When I try to deploy the yolov5s-seg instance segmentation model in deepstream, I have a problem that the mask of the target is not displayed, or displayed incompletely.
The image size is 1920×1080, and the network input size is 640×640. Through debugging, we know that the mask will not rescale to the original image size. Therefore, in the post-processing, I restore the mask to the original image, and the data in the mask is a value of 0-1.
In addition, through the following tests, we can confirm that there is no problem with the incoming data.
the gray mask pictures is created during post-processing and is only used to judge whether the mask is correct. But the mask in the video file generated after inference is not good.
You need to scaling the output back according to the model preprocessing. How did you do the preprocess scaling with your yolov5s-seg model? Is there “keep-aspect-ratio” operation? What is the size of the mask output matrix(640x640 or other size)?
the image size is 1920 × 1080, the network input is 640×640, with “keep-aspect-ratio” operation。
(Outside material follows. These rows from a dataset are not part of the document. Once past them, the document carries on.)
/-! ## More witnesses: forms, refusals and late ends of the statements above -/

/-- The bring-up map is walked without a line of a table. -/
def mapped (s : State) : State := s.modBay 0 (fun y => { y with root := bringupRoot })
theorem witness_memory_words_no_walk : memRows.all (fun row => memShapes.any (fun f =>
    let s := mapped (scalar 2 0x100100000010100 (warm (here (row.word f))))
    ctx s (fun c =>
      let ls := s.walkLines c.fr.bay (wordPages (c.issue row.form f) row.elem row.index (row.bytes f) (row.width f) (row.lanes c f))
      decide (s.wordIssues c row.form f) && !s.memWaits c && ls.isEmpty && (s.openLines c.fr.bay ls).isNone &&
      (row.ready s c f).unit? c.fid c.ui == some c.u && (row.ready s c f).nextId == s.nextId && !(row.lanes c f).isEmpty &&
      (match row.accesses s c f with
        | .ok as => as.all (fun a => !a.pane)
        | _ => false)))) = true := by decide +kernel
/-- Loads, stores and atomics of the pane, one lane each. -/
theorem witness_pane_words : memRows.all (fun row => memShapes.any (fun f0 =>
    let f := { f0 with guard := 1, mod := f0.mod ||| 1 }
    let s := oneLane (here (row.word f))
    ctx s (fun c => @decide (row.mayEnter s c f) (by unfold MemRow.mayEnter; infer_instance) && !(row.lanes c f).isEmpty && f.space == 1 && decide (f.order ≤ 1) && s.ops.isEmpty &&
      c.u.observed.isEmpty && (match row.accesses s c f with
        | .ok as => decide (panePlaces as) && as.length == 1
        | _ => false) && decide (row.op f < 9)))) = true := by decide +kernel
/-- ATOM of lane 0 has entered the queue. -/
def queuedAtom : State :=
  let f : SFields := { z with guard := 1, dst := 4, ac := .scl, a := 2, b := 6, mod := 0 }
  { (after (.atom f) (withUnit (scalar 2 0x10100 (warm (here (.atom f)))) (fun u => { u with preds := [(1, 1)] }))).getD State.reset with now := 100 }
/-- R282: an atomic at its home, alone at its bits, whose value returns. -/
theorem witness_home_atomic : queuedAtom.ops.any (fun p =>
    let s := queuedAtom
    (s.l2? 0x202).any (fun l => (s.pieces p.2)[0]? == some (0x202 + 1) && p.2.writes && !(s.mineOf p.2 0x202).isEmpty && s.mayPerform p.1 p.2 &&
      (s.openLine 0x202 true).isNone && l.guest.isNone && l.way != transientWay && !s.homeWriteWaits l && sillSt (s.sill 0x202) != 1 &&
      !s.together p.2 && p.2.kind != .latch && p.2.producer.isSome && decide (p.2.linePlaces (s.mineOf p.2 0x202)))) = true := by decide +kernel
/-- R282: ADD of 0 returns the line's bits, and leaves them. -/
theorem test_home_atomic : ((firstOp queuedAtom).bind (fun p => (after (.homeWrite p.1 0) (marked queuedAtom)).bind (fun t =>
    (after (.longLatencyComplete p.1) t).bind (fun t => (t.unit? 0 0).map (fun u => (u.vec 4 0, (t.l2? 0x202).map (fun l => l.data.extractLsb' 0 8))))))) =
    some (0x81, some 0x81) := by decide +kernel
/-- A store with a second place in package 5, whose line is not at hand. -/
def queuedApart : State :=
  let s := queued true
  { s with ops := s.ops.map (fun p => (p.1, { p.2 with acc := p.2.acc ++ p.2.acc.map (fun a => { a with lane := 1, pkg := 5 }) })) }
theorem witness_home_together : queuedApart.ops.any (fun p =>
    let s := queuedApart
    (s.l2? 0x202).any (fun l => (s.pieces p.2)[0]? == some (0x202 + 1) && p.2.writes && !(s.mineOf p.2 0x202).isEmpty && s.mayPerform p.1 p.2 &&
      (s.openLine 0x202 true).isNone && l.guest.isNone && l.way != transientWay && s.together p.2 &&
      (s.pieces p.2).any (fun k => !s.writeReady p.2 (k - 1)))) = true := by decide +kernel
/-- A load whose producer fills a scalar: its rod has one access. -/
theorem witness_producer_scalar :
    (let f : SFields := { z with dc := .scl, dst := 4, ac := .scl, a := 2, bc := .scl, b := 6, mod := 0x10 }
     match after (.ld f) (scalar 2 0x10100 (warm (here (.ld f)))) with
      | none => false
      | some s1 => match firstOp s1 with
        | none => false
        | some p => match after (.homeRead p.1 0) (marked { s1 with now := 100 }) with
          | none => false
          | some s => match SMap.find s.producers p.1, SMap.find s.ops p.1, s.unit? 0 0 with
            | some q, some o, some u => q.ready && !q.faulted && s.producers.length == 1 && !o.unperformed && o.kind == .load &&
              o.dst == some (.scl, 4) && o.acc.length == 1 && o.acc.all (fun a => decide (rodOfLane 32 a.lane < u.rods.length) && !a.gotPoison) &&
              (after (.longLatencyComplete p.1) s).any (fun t => (t.unit? 0 0).any (fun v => (v.rod 0).scl 4 == 0x81))
            | _, _, _ => false) = true := by decide +kernel
/-- R350: a latch at which a thread has not yet observed refuses; the retry is refused the same way. -/
theorem witness_bar_refused :
    (let f : SFields := { waitFor 0 with bc := .vec }
     let s := latched (.bar f) (aLatch 1 0 0) 0
     atHand s formBar f && ctx s (fun c => c.u.waits.isEmpty && !c.u.halted) && (match (aLatch 1 0 0).update 1 0 with | .refused => true | _ => false) &&
     (match after (.bar f) s with
      | some t => (match t.waiting 0 0 with
        | some c => c.fr.term.isNone && !c.u.halted && !t.latchBusy c 0x100 && !c.fr.panePoisoned 0x100 16 && (match c.u.waits with
          | [w] => w.bar && w.q.isNone && w.latch == 0x100
          | _ => false)
        | none => false)
      | none => false)) = true := by decide +kernel
/-- R349: a wait that a read has found left. -/
theorem witness_lwait_left :
    (let s := withUnit (waiter false (aLatch 1 0 0)) (fun u => { u with waits := u.waits.map (fun w => { w with seen := .left 6 false }) })
     match s.waiting 0 0 with
      | some c => !c.u.halted && c.fr.term.isNone && !s.memBlocked 0 0 c.e.lanes && !s.latchBusy c 0x100 && !c.fr.panePoisoned 0x100 16 &&
        (c.fr.latchAt 0x100).ph == 5 && (latchOf 6).ph == 6 && (latchOf 6).rsv == 0 && (match s.delivery c [0] with | .clear => true | _ => false) &&
        (match c.u.waits with
          | [w] => !w.bar && w.q == some 5 && decide (w.rod < c.u.rods.length) && w.latch == 0x100
          | _ => false)
      | none => false) = true := by decide +kernel
/-- An operation of a kind at the head of core 0's queue, started, and the job it is. -/
def opOf (kind : MatKind) (job : Option Nat) (fr : Frame → Frame) : State :=
  let o : MatOp :=
    { frame := 0, unit := 0, rod := 0, core := 0, side := 0, tile := 3, kind := kind, k := 0, tsc := 0x7F7F, seed := 0, latch := none,
      job := job, pc := 0, started := true }
  let j : Job :=
    { frame := 0, unit := 0, rod := 0, core := 0, side := 0, kind := .matrix, k := 0, reads := [], writes := [], latch := none, seed := 0,
      pc := 0, started := false, finished := false }
  { withFrame (warm (here (.nop z))) fr with matq := [(60, o)], jobs := [(61, j)] }
/-- 32 rows of the pane from byte 0 on. -/
def paneRows : List (List RowRun) := (List.range 32).map (fun r => [{ va := 0, line := 0, key := 0, off := 128 * r, n := 128 }])
def aldOp : State := opOf (.ald true paneRows) (some 61) (fun fr => { fr with paneMem := [(132, 7)] })
/-- 32 rows of line 0x202, of which all bytes but the last 128 are read; a refusal of the line. -/
def lineRows : List (List RowRun) := List.replicate 32 [{ va := 0x10100, line := 0x202, key := 1, off := 0, n := 128 }]
def aldLines (n : Nat) : State :=
  let s := opOf (.ald false lineRows) (some 61) (fun fr => fr)
  { s with matq := s.matq.map (fun p => (p.1, { p.2 with data := List.replicate n (9, false) })) }
def aDrain : DrainCtl := { pane := true, rows := paneRows, fd := .fp32, rm := 0, sat := false, int := false, add := false, scale := 0, capture := none }
def aHold : FetchHold := { core := 0, frame := 0, k := 0, rows := lineRows, performed := false, waiting := [], users := 0, released := false }
theorem witness_matrix_rows :
    headIs aldOp (fun _ _ fr => paneRows.length == 32 && paneRows.zipIdx.all (fun q => match q.1 with
      | [r] => r.n == 128 && r.off == 128 * q.2 && r.off % 16 == 0
      | _ => false) && !memb 33 fr.panePoison) = true ∧
    headIs (aldLines 4096) (fun _ o _ => decide ((aldLines 4096).rowsRead o) && o.data.length == 4096) = true ∧
    headIs (aldLines 3968) (fun _ o fr => let s := aldLines 3968
      (match runsLeft lineRows.flatten o.data.length with
        | [q] => (s.rowsDenied fr.bay false [[q]]).isNone && (s.linesOpen fr.bay o.k false [(q.line, q.key)]).isNone && q.n == 128
        | _ => false)) = true ∧
    headIs (aldLines 0) (fun _ o fr => let s := { aldLines 0 with cache := { (aldLines 0).cache with denied := [{ line := 0x202, bay := 0, key := 1, write := false, cause := 0x28B }] } }
      (match runsLeft lineRows.flatten o.data.length with
        | q :: _ => (s.rowsDenied fr.bay false [[q]]).map (·.1) == some 0x28B && (fr.unit? o.unit).isSome
        | [] => false)) = true ∧
    headIs (opOf (.drain aDrain) (some 61) (fun fr => fr)) (fun _ o _ => o.job == some 61) = true ∧
    (let s := { opOf (.tfetch 70) none (fun fr => fr) with holds := [(70, aHold)] }
     headIs s (fun _ o _ => o.job.isNone && SMap.find s.holds 70 == some aHold)) = true := by decide +kernel
/-- R318: element (1, 1) of the tile is the word at byte 132 of the pane. -/
theorem test_ald : (paneRows[1]?).map (fun row => (elemsOf 32 (aldOp.rowBytes 0 true row) 2)) = some [(0, false), (7, false)] := by decide +kernel
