-- ==== Sys2Proof/Machine/Combine.lean ====
section
/-! DEFINITION. COMBINE, ENCRYPT, DECRYPT (spec/44_host_commands.md R155, R156, R157): one operation under
three opcodes. -/

namespace Sys2Proof.Machine

open Sys2Proof

/-- The X-format operation: XORSEQ of the used parts of the operands, answered with its result or with
LengthMismatch; no state of the core is read or written (44_host_commands.md R155). -/
def combineX (tlen klen : Nat) (text ks : BitSeq) (s : State) : State :=
  match xorSeq (sampled text tlen) (sampled ks klen) with
  | .ok result => respond .ok (.text result) s
  | .error e => raiseError e s

/-- COMBINE (44_host_commands.md R155). -/
def execCombine (tlen klen : Nat) (text ks : BitSeq) (s : State) : Host.Outcome State Fault Refusal :=
  .next (combineX tlen klen text ks s)

/-- ENCRYPT: "differs from COMBINE in its opcode only" (44_host_commands.md R156). -/
def execEncrypt (tlen klen : Nat) (text ks : BitSeq) (s : State) : Host.Outcome State Fault Refusal :=
  .next (combineX tlen klen text ks s)

/-- DECRYPT: "differs from COMBINE and ENCRYPT in its opcode only" (44_host_commands.md R157). -/
def execDecrypt (tlen klen : Nat) (text ks : BitSeq) (s : State) : Host.Outcome State Fault Refusal :=
  .next (combineX tlen klen text ks s)

end Sys2Proof.Machine
end

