-- ==== Sys2Proof/Machine/Diagnostics.lean ====
section
/-! DEFINITION. STATUS and SNAP (spec/44_host_commands.md R159, R160). -/

namespace Sys2Proof.Machine

open Sys2Proof

/-- STATUS: OK, no payload; the response's phase is the information (44_host_commands.md R159). -/
def acceptStatus (s : State) : State := respond .ok .none s

/-- STATUS as a whole command. -/
def execStatus (s : State) : Host.Outcome State Fault Refusal := .next (acceptStatus s)

/-- SNAP: the three registers' current contents (44_host_commands.md R160). -/
def acceptSnap (s : State) : State :=
  respond .ok (.snapshot s.arch.regs.r1 s.arch.regs.r2 s.arch.regs.r3) s

/-- SNAP as a whole command. -/
def execSnap (s : State) : Host.Outcome State Fault Refusal := .next (acceptSnap s)

end Sys2Proof.Machine
end

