/-! ### The shift register -/

/-- 40_shift_register.md R92 (with FEEDBACK of R91): every element moves one position toward index 0, the
XOR of the tapped bits of the old value and the injected bit enters at the input end, `r[0]` is dropped. -/
def Obligations.Shift1MovesAndInjects : Prop :=
  ∀ (e : Entry) (r : BitSeq) (inj : Bit), r ≠ [] →
    (shift1 e r inj).1.length = r.length ∧
    (∀ i, i + 1 < r.length → bitAt (shift1 e r inj).1 i = bitAt r (i + 1)) ∧
    bitAt (shift1 e r inj).1 (r.length - 1) = Bool.xor (xorAll ((tapSet e).map (bitAt r))) inj ∧
    (shift1 e r inj).2 = bitAt r 0

/-- 40_shift_register.md R93: SHIFT repeats SHIFT1 with nothing injected; its return bit is bit 0 of the
register before the last repetition, and `r[0]` for no repetition. R94: amounts add up. -/
def Obligations.ShiftRepeatsShift1 : Prop :=
  ∀ (e : Entry) (r : BitSeq),
    shiftN e r 0 = (r, bitAt r 0) ∧
    (∀ n, (shiftN e r (n + 1)).1 = (shift1 e (shiftN e r n).1 false).1 ∧
      (shiftN e r (n + 1)).2 = bitAt (shiftN e r n).1 0) ∧
    ∀ a b, (shiftN e r (a + b)).1 = (shiftN e (shiftN e r a).1 b).1 ∧
      (1 ≤ b → (shiftN e r (a + b)).2 = (shiftN e (shiftN e r a).1 b).2)

/-- 40_shift_register.md R96: SHIFT1 is linear. -/
def Obligations.Shift1IsLinear : Prop :=
  ∀ (e : Entry) (r s : BitSeq) (a b : Bit), r.length = s.length →
    (shift1 e (List.zipWith Bool.xor r s) (Bool.xor a b)).1 =
      List.zipWith Bool.xor (shift1 e r a).1 (shift1 e s b).1

/-! ### The majority clock -/

/-- 41_majority_clock.md R100 (the table of MAJ), R103 (ENABLES), R105 (two or three registers are enabled). -/
def Obligations.TwoOrThreeRegistersShift : Prop :=
  (maj false false false = false ∧ maj false false true = false ∧ maj false true false = false ∧
    maj false true true = true ∧ maj true false false = false ∧ maj true false true = true ∧
    maj true true false = true ∧ maj true true true = true) ∧
  ∀ cb : Bits3,
    (enables cb).1 = maj cb.b1 cb.b2 cb.b3 ∧
    ((enables cb).2.b1 = true ↔ cb.b1 = (enables cb).1) ∧
    ((enables cb).2.b2 = true ↔ cb.b2 = (enables cb).1) ∧
    ((enables cb).2.b3 = true ↔ cb.b3 = (enables cb).1) ∧
    (if cb.b1 = cb.b2 ∧ cb.b2 = cb.b3 then
      (enables cb).2.b1.toNat + (enables cb).2.b2.toNat + (enables cb).2.b3.toNat = 3
    else (enables cb).2.b1.toNat + (enables cb).2.b2.toNat + (enables cb).2.b3.toNat = 2)

/-! ### The cipher -/

/-- 42_cipher_fsm.md R112: LOADBIT shifts all three registers whatever their clocking bits and injects the
same bit in each. -/
def Obligations.LoadBitShiftsEveryRegister : Prop :=
  ∀ (c : Cfg) (R : Regs) (k : Bit),
    ∀ x ∈ [(c.e1, R.r1, (loadBit c R k).r1), (c.e2, R.r2, (loadBit c R k).r2), (c.e3, R.r3, (loadBit c R k).r3)],
      x.2.1 ≠ [] →
        x.2.2.length = x.2.1.length ∧
        (∀ i, i + 1 < x.2.1.length → bitAt x.2.2 i = bitAt x.2.1 (i + 1)) ∧
        bitAt x.2.2 (x.2.1.length - 1) = Bool.xor (feedback x.1 x.2.1) k

/-- 42_cipher_fsm.md R113: LOADSEQ is LOADBIT for each element in order, and composes. -/
def Obligations.LoadSeqComposes : Prop :=
  ∀ (c : Cfg) (R : Regs),
    loadSeq c R [] = R ∧
    (∀ (k : Bit) (s : BitSeq), loadSeq c R (k :: s) = loadSeq c (loadBit c R k) s) ∧
    ∀ s t : BitSeq, loadSeq c R (s ++ t) = loadSeq c (loadSeq c R s) t

/-- 42_cipher_fsm.md R116: exactly the registers whose clocking bit is the majority shift, with nothing
injected, and the output is read after the shifts. -/
def Obligations.StepShiftsTheMajority : Prop :=
  ∀ (c : Cfg) (R : Regs),
    let m := maj (bitAt R.r1 c.e1.clk) (bitAt R.r2 c.e2.clk) (bitAt R.r3 c.e3.clk)
    let R' := (cipherStep c R).1
    R'.r1 = (if bitAt R.r1 c.e1.clk = m then (shift1 c.e1 R.r1 false).1 else R.r1) ∧
    R'.r2 = (if bitAt R.r2 c.e2.clk = m then (shift1 c.e2 R.r2 false).1 else R.r2) ∧
    R'.r3 = (if bitAt R.r3 c.e3.clk = m then (shift1 c.e3 R.r3 false).1 else R.r3) ∧
    (cipherStep c R).2 = Bool.xor (Bool.xor (bitAt R'.r1 c.e1.out) (bitAt R'.r2 c.e2.out)) (bitAt R'.r3 c.e3.out)

/-- 42_cipher_fsm.md R122: KS gives n bits, the first produced first, and composes. -/
def Obligations.KeystreamComposes : Prop :=
  ∀ (c : Cfg) (R : Regs) (a b : Nat),
    keystream c 0 R = (R, []) ∧
    (keystream c a R).2.length = a ∧
    (keystream c (a + b) R).1 = (keystream c b (keystream c a R).1).1 ∧
    (keystream c (a + b) R).2 = (keystream c a R).2 ++ (keystream c b (keystream c a R).1).2 ∧
    keystream c (a + 1) R =
      ((cipherStep c (keystream c a R).1).1, (keystream c a R).2 ++ [(cipherStep c (keystream c a R).1).2])

/-- 42_cipher_fsm.md R121: the all-zero key and frame leave the all-zero registers, and every later step
leaves them and puts out 0. -/
def Obligations.AllZeroIsAFixedPoint : Prop :=
  ∀ (P : Params) (c : Cfg), wfCfg P c = true →
    keySetup P c (zeros P.keyLen) (zeros P.frameLen) = construct c ∧
    ∀ n, keystream c n (construct c) = (construct c, zeros n)
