-- ==== Sys2Proof/Laws/Primitives.lean ====
section
/-! SUPPORT. What the pure functions do: bits, shifts, steps, keystream, combiner. -/

namespace Sys2Proof.Machine

open Sys2Proof

/-! ### Bits and sequences -/

@[simp] theorem zeros_length (n : Nat) : (zeros n).length = n := by simp [zeros]

@[simp] theorem xorAll_nil : xorAll [] = false := rfl

@[simp] theorem xorAll_cons (b : Bit) (s : BitSeq) : xorAll (b :: s) = Bool.xor b (xorAll s) := rfl

theorem xorAll_append (s t : BitSeq) : xorAll (s ++ t) = Bool.xor (xorAll s) (xorAll t) := by
  induction s with
  | nil => simp
  | cons b s ih => simp [ih]

@[simp] theorem bitAt_zeros (n i : Nat) : bitAt (zeros n) i = false := by
  simp [bitAt, zeros, List.getD_eq_getElem?_getD, List.getElem?_replicate]
  split <;> rfl

@[simp] theorem bitAt_cons_zero (b : Bit) (s : BitSeq) : bitAt (b :: s) 0 = b := rfl

@[simp] theorem bitAt_cons_succ (b : Bit) (s : BitSeq) (i : Nat) : bitAt (b :: s) (i + 1) = bitAt s i := rfl

/-! ### FEEDBACK -/

/-- Masking every bit and XORing is XORing over the members of the mask, counted from an offset. -/
theorem xorAll_zipWith_mask (mask r : BitSeq) (f : Nat → Bit) (o : Nat)
    (hf : ∀ i, f (o + i) = bitAt r i) :
    xorAll (List.zipWith Bool.and mask r) =
      xorAll (((List.range' o mask.length).filter fun i => bitAt mask (i - o)).map f) := by
  induction mask generalizing r o with
  | nil => simp
  | cons b mask ih =>
    have hshift : ∀ i ∈ List.range' (o + 1) mask.length, bitAt (b :: mask) (i - o) = bitAt mask (i - (o + 1)) := by
      intro i hi
      have : o + 1 ≤ i := (List.mem_range'_1.1 hi).1
      obtain ⟨k, rfl⟩ := Nat.exists_eq_add_of_le this
      rw [show o + 1 + k - o = k + 1 by omega, show o + 1 + k - (o + 1) = k by omega, bitAt_cons_succ]
    cases r with
    | nil =>
      have hz : ∀ i, f (o + i) = false := fun i => by rw [hf]; simp [bitAt]
      have h0 : ∀ i ∈ List.range' o (b :: mask).length, f i = false := by
        intro i hi
        obtain ⟨k, rfl⟩ := Nat.exists_eq_add_of_le (List.mem_range'_1.1 hi).1
        exact hz k
      have : ∀ l : List Nat, (∀ i ∈ l, f i = false) → xorAll (l.map f) = false := by
        intro l hl
        induction l with
        | nil => rfl
        | cons i l ihl => simp [hl i (by simp), ihl fun j hj => hl j (by simp [hj])]
      rw [List.zipWith_nil_right, this _ fun i hi => h0 i (List.mem_filter.1 hi).1]
      rfl
    | cons a r =>
      have hf0 : f o = a := by simpa using hf 0
      have hf1 : ∀ i, f (o + 1 + i) = bitAt r i := fun i => by
        rw [show o + 1 + i = o + (i + 1) by omega, hf, bitAt_cons_succ]
      rw [List.zipWith_cons_cons, xorAll_cons, ih r (o + 1) hf1, List.length_cons, List.range'_succ,
        List.filter_cons, List.filter_congr hshift]
      cases b <;> simp [hf0]

/-- FEEDBACK as 40_shift_register.md R91 writes it: the XOR of `r[t]` over the members t of the tap set. -/
theorem feedback_eq_xor_over_tapSet (e : Entry) (r : BitSeq) :
    feedback e r = xorAll ((tapSet e).map (bitAt r)) := by
  rw [feedback, xorAll_zipWith_mask e.taps r (bitAt r) 0 (by simp), tapSet, List.range_eq_range']
  simp

@[simp] theorem feedback_zeros (e : Entry) (n : Nat) : feedback e (zeros n) = false := by
  unfold feedback
  generalize e.taps = mask
  induction mask generalizing n with
  | nil => rfl
  | cons b mask ih =>
    cases n with
    | zero => rfl
    | succ n => simpa [zeros, List.replicate_succ] using ih n

/-! ### SHIFT1 -/

@[simp] theorem shift1_length (e : Entry) (r : BitSeq) (inj : Bit) : (shift1 e r inj).1.length = r.length := by
  simp [shift1]

/-- Every element moves one position toward index 0. -/
theorem shift1_moves (e : Entry) (r : BitSeq) (inj : Bit) (i : Nat) (h : i + 1 < r.length) :
    bitAt (shift1 e r inj).1 i = bitAt r (i + 1) := by
  simp [shift1, bitAt, List.getD_eq_getElem?_getD, List.getElem?_append_left h]

/-- The new bit stands at the input end. -/
theorem shift1_new_bit (e : Entry) (r : BitSeq) (inj : Bit) (h : r ≠ []) :
    bitAt (shift1 e r inj).1 (r.length - 1) = Bool.xor (feedback e r) inj := by
  have : r.length - 1 + 1 = r.length := Nat.sub_add_cancel (List.length_pos_iff.2 h)
  simp [shift1, bitAt, List.getD_eq_getElem?_getD, this]

@[simp] theorem shift1_zeros (e : Entry) (n : Nat) : (shift1 e (zeros n) false).1 = zeros n := by
  rw [shift1, feedback_zeros]
  cases n with
  | zero => rfl
  | succ n => simp [zeros, List.replicate_succ, ← List.replicate_succ']

@[simp] theorem shiftIf_length (en : Bit) (e : Entry) (r : BitSeq) : (shiftIf en e r).length = r.length := by
  unfold shiftIf
  split <;> simp

@[simp] theorem shiftIf_zeros (en : Bit) (e : Entry) (n : Nat) : shiftIf en e (zeros n) = zeros n := by
  unfold shiftIf
  split <;> simp

/-! ### MAJ and ENABLES -/

theorem maj_eq_or (a b c : Bit) : maj a b c = (a && b || a && c || b && c) := by
  cases a <;> cases b <;> cases c <;> rfl

theorem maj_eq_xor (a b c : Bit) :
    maj a b c = Bool.xor (Bool.xor (a && b) (a && c)) (b && c) := by
  cases a <;> cases b <;> cases c <;> rfl

/-! ### LOADBIT, LOADSEQ, STEP, WARM, KS -/

/-- The lengths of the three registers. -/
abbrev Regs.lengths (R : Regs) : Nat × Nat × Nat := (R.r1.length, R.r2.length, R.r3.length)

@[simp] theorem loadBit_lengths (c : Cfg) (R : Regs) (k : Bit) : (loadBit c R k).lengths = R.lengths := by
  simp [loadBit, Regs.lengths]

@[simp] theorem stepRegs_lengths (c : Cfg) (R : Regs) : (stepRegs c R).lengths = R.lengths := by
  simp [stepRegs, Regs.lengths]

@[simp] theorem construct_lengths (c : Cfg) : (construct c).lengths = (c.e1.len, c.e2.len, c.e3.len) := by
  simp [construct, Regs.lengths]

@[simp] theorem loadSeq_nil (c : Cfg) (R : Regs) : loadSeq c R [] = R := rfl

@[simp] theorem loadSeq_cons (c : Cfg) (R : Regs) (k : Bit) (s : BitSeq) :
    loadSeq c R (k :: s) = loadSeq c (loadBit c R k) s := rfl

/-- The all-zero registers are a fixed point of loading a 0. -/
@[simp] theorem loadBit_construct (c : Cfg) : loadBit c (construct c) false = construct c := by
  simp [loadBit, construct]

/-- The all-zero registers are a fixed point of a step. -/
@[simp] theorem stepRegs_construct (c : Cfg) : stepRegs c (construct c) = construct c := by
  simp [stepRegs, construct]

@[simp] theorem outputBit_construct (c : Cfg) : outputBit c (construct c) = false := by
  simp [outputBit, construct]

@[simp] theorem warm_zero (c : Cfg) (R : Regs) : warm c 0 R = R := rfl

@[simp] theorem warm_succ (c : Cfg) (n : Nat) (R : Regs) : warm c (n + 1) R = warm c n (cipherStep c R).1 := rfl

@[simp] theorem keystream_zero (c : Cfg) (R : Regs) : keystream c 0 R = (R, []) := rfl

theorem keystream_succ (c : Cfg) (n : Nat) (R : Regs) :
    keystream c (n + 1) R =
      ((keystream c n (cipherStep c R).1).1, (cipherStep c R).2 :: (keystream c n (cipherStep c R).1).2) := rfl

@[simp] theorem keystream_length (c : Cfg) (n : Nat) (R : Regs) : (keystream c n R).2.length = n := by
  induction n generalizing R with
  | zero => rfl
  | succ n ih => simp [keystream_succ, ih]

/-! ### XORSEQ -/

theorem xorSeq_of_length_eq {text ks : BitSeq} (h : text.length = ks.length) :
    xorSeq text ks = .ok (List.zipWith Bool.xor text ks) := by simp [xorSeq, h]

theorem xorSeq_of_length_ne {text ks : BitSeq} (h : text.length ≠ ks.length) :
    xorSeq text ks = .error .errLength := by simp [xorSeq, h]

end Sys2Proof.Machine
end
the output of mask size should be 640 × 640, but i have rescaled the mask to 1920 x 1080.
[streammux]
gpu-id=0
##Boolean property to inform muxer that sources are live
live-source=0
batch-size=1
##time out in usec, to wait after the first buffer is available
##to push the batch even if the complete batch is not formed
batched-push-timeout=40000
## Set muxer output width and height
width=1920
height=1080
##Enable to maintain aspect ratio wrt source, and allow black borders, works
##along with width, height properties
enable-padding=0
nvbuf-memory-type=0
Suppose your final display resolution is 1920x1080, since your model accept the padded scaled image as input, the output is also padded. So you need to scale the valid part(removing the padding parts) of the output to the display resolution.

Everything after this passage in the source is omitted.